Problem statement:
Below are lines of data, and only some are wanted. Please repeat exactly those from the line that has "def accBusy (s" through the line that has "ignore it. -/".

Available data:
▬▬▬
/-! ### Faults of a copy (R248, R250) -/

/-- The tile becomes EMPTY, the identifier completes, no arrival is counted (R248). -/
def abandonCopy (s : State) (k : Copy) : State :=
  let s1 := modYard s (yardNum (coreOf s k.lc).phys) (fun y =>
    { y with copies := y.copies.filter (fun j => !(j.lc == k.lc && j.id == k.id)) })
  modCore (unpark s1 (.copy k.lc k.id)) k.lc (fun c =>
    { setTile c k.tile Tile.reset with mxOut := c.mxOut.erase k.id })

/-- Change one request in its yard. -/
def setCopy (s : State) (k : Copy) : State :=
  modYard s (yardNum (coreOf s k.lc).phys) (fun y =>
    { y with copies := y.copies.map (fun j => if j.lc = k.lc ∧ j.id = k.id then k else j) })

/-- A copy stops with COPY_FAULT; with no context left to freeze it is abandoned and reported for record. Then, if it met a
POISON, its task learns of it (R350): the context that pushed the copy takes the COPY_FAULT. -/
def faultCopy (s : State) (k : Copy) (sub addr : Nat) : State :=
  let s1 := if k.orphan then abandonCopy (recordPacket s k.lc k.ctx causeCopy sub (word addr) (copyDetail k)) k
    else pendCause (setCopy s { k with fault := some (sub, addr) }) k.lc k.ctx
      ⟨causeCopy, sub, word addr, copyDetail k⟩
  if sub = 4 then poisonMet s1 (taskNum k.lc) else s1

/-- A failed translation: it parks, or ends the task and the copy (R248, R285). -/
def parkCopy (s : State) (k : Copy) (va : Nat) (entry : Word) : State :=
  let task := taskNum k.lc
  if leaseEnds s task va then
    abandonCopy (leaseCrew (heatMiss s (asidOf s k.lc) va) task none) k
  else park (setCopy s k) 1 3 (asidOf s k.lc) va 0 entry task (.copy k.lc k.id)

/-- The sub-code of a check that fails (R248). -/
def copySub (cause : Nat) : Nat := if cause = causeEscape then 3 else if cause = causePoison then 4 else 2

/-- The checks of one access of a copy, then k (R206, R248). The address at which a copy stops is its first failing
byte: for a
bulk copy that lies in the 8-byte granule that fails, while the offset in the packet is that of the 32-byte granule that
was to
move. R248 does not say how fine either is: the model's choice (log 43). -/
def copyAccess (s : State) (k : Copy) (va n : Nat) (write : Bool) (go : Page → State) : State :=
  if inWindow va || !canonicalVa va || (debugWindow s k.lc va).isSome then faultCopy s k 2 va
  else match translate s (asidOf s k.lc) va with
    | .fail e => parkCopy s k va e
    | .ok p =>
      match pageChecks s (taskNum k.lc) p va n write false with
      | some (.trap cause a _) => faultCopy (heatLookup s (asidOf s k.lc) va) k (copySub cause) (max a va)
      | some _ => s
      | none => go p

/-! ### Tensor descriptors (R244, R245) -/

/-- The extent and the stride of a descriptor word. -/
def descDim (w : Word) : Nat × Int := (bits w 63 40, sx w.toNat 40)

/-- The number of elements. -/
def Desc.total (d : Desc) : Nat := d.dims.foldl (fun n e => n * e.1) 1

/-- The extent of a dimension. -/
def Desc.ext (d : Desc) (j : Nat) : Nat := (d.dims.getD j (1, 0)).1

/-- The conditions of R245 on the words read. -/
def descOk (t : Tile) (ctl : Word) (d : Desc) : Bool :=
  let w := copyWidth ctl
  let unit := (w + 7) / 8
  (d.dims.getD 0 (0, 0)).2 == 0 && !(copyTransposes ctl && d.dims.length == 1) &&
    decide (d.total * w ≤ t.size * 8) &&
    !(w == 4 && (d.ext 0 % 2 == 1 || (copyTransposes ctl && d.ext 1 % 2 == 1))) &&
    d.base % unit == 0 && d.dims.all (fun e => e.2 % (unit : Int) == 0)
▬▬▬
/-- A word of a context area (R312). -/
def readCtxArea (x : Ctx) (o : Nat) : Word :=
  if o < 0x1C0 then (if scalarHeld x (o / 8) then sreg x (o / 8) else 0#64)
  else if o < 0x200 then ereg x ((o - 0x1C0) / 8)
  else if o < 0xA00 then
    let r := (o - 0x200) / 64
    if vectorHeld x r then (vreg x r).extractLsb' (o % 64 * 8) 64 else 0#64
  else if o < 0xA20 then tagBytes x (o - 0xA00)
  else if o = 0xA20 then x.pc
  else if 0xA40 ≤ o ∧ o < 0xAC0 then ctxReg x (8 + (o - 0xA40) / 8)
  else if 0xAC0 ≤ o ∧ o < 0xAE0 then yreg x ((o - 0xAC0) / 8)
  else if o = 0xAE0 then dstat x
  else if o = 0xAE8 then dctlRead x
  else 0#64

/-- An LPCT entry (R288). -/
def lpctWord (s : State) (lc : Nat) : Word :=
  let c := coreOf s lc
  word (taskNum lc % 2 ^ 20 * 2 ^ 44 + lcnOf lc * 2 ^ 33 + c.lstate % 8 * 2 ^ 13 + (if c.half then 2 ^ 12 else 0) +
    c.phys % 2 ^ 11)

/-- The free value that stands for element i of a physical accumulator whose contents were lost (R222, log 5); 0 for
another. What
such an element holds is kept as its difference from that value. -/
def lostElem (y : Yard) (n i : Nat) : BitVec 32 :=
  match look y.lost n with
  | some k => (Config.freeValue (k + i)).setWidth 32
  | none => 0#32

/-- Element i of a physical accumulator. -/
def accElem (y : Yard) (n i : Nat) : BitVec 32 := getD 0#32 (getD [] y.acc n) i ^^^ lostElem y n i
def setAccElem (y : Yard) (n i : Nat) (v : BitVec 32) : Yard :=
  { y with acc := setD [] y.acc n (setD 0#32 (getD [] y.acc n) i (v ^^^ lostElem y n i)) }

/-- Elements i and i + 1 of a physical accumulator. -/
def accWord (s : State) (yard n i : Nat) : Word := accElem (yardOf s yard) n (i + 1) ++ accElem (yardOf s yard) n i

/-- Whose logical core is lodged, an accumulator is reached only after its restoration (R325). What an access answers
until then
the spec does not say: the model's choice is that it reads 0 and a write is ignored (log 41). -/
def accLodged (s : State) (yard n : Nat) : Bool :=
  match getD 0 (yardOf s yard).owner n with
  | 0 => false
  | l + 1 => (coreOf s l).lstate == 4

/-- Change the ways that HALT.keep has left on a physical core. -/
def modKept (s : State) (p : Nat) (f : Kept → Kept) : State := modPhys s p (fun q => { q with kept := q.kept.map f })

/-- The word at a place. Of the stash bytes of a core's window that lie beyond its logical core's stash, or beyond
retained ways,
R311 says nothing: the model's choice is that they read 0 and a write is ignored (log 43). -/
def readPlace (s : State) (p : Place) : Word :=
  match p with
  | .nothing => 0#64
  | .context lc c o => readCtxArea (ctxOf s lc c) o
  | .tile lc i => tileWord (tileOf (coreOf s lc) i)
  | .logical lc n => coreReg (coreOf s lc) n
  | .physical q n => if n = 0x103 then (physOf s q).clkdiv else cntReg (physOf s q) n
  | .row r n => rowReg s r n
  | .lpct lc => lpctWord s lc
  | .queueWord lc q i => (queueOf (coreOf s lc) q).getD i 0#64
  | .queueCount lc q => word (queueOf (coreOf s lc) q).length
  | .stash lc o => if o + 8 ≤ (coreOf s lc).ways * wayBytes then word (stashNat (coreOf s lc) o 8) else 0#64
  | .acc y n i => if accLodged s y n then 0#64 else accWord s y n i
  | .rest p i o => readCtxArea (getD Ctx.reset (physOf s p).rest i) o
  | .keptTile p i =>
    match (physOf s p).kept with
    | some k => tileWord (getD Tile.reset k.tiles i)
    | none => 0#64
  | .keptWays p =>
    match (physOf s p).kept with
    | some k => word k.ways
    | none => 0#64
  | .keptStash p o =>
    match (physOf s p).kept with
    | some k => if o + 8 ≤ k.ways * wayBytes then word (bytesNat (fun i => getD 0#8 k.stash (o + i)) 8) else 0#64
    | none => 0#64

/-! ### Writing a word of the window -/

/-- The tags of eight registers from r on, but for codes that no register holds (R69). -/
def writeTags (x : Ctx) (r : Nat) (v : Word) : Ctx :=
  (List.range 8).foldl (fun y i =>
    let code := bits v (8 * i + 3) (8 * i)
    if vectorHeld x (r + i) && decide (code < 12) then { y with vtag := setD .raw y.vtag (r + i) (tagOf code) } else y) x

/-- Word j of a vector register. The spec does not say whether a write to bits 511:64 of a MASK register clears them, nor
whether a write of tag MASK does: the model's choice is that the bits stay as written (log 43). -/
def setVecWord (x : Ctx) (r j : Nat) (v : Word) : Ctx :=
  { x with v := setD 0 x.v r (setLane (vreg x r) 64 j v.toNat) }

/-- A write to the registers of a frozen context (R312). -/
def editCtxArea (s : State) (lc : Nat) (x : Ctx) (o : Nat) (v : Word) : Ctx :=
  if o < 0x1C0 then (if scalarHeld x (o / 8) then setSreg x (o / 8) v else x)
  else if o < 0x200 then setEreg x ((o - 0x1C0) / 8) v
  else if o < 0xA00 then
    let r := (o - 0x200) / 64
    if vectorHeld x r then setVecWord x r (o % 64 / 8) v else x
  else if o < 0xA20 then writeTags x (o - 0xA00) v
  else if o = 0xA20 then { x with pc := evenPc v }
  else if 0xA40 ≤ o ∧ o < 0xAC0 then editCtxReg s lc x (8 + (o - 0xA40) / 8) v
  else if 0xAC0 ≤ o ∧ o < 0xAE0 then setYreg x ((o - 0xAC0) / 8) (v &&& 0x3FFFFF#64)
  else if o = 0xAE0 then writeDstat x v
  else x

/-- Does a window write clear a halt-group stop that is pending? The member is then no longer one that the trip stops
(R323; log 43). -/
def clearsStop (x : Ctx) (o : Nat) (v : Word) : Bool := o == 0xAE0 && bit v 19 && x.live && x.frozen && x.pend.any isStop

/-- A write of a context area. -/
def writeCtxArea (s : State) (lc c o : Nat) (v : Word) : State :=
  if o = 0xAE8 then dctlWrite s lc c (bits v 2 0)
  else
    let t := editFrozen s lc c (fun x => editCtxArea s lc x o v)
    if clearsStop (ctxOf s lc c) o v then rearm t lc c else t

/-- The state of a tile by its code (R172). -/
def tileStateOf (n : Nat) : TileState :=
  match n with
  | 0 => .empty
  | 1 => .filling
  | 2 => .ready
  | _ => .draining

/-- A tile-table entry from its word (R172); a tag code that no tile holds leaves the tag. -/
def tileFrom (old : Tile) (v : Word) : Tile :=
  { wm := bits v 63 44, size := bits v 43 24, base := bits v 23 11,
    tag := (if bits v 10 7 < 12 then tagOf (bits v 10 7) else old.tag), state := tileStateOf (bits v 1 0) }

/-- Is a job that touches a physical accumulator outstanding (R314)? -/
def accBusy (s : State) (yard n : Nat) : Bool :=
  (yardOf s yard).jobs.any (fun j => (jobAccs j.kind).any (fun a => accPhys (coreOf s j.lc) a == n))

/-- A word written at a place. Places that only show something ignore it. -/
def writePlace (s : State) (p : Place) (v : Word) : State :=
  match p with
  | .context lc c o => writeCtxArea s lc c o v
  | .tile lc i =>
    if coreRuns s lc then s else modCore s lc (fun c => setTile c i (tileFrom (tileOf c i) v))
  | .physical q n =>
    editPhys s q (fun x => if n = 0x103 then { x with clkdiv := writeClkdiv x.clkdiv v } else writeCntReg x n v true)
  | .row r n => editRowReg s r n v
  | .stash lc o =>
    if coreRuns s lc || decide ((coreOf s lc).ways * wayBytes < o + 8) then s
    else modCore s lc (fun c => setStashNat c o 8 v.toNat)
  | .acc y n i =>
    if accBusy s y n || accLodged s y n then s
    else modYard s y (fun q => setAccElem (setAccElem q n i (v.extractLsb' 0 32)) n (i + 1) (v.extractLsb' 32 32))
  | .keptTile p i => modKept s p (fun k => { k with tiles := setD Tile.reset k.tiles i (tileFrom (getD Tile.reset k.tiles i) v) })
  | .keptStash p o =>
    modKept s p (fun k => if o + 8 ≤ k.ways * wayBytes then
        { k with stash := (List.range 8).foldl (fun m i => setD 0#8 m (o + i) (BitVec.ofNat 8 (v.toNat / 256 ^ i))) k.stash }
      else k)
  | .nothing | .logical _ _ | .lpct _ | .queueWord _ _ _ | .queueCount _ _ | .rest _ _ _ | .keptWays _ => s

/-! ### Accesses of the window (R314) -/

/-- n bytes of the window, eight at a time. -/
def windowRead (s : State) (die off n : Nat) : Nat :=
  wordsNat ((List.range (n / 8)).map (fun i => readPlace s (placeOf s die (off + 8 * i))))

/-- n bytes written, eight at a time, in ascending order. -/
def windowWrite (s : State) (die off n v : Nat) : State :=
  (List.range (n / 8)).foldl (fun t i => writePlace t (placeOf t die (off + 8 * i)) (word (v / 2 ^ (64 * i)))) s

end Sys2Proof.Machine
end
▬▬▬
Answer below:
def accBusy (s : State) (yard n : Nat) : Bool :=
  (yardOf s yard).jobs.any (fun j => (jobAccs j.kind).any (fun a => accPhys (coreOf s j.lc) a == n))

/-- A word written at a place. Places that only show something ignore it. -/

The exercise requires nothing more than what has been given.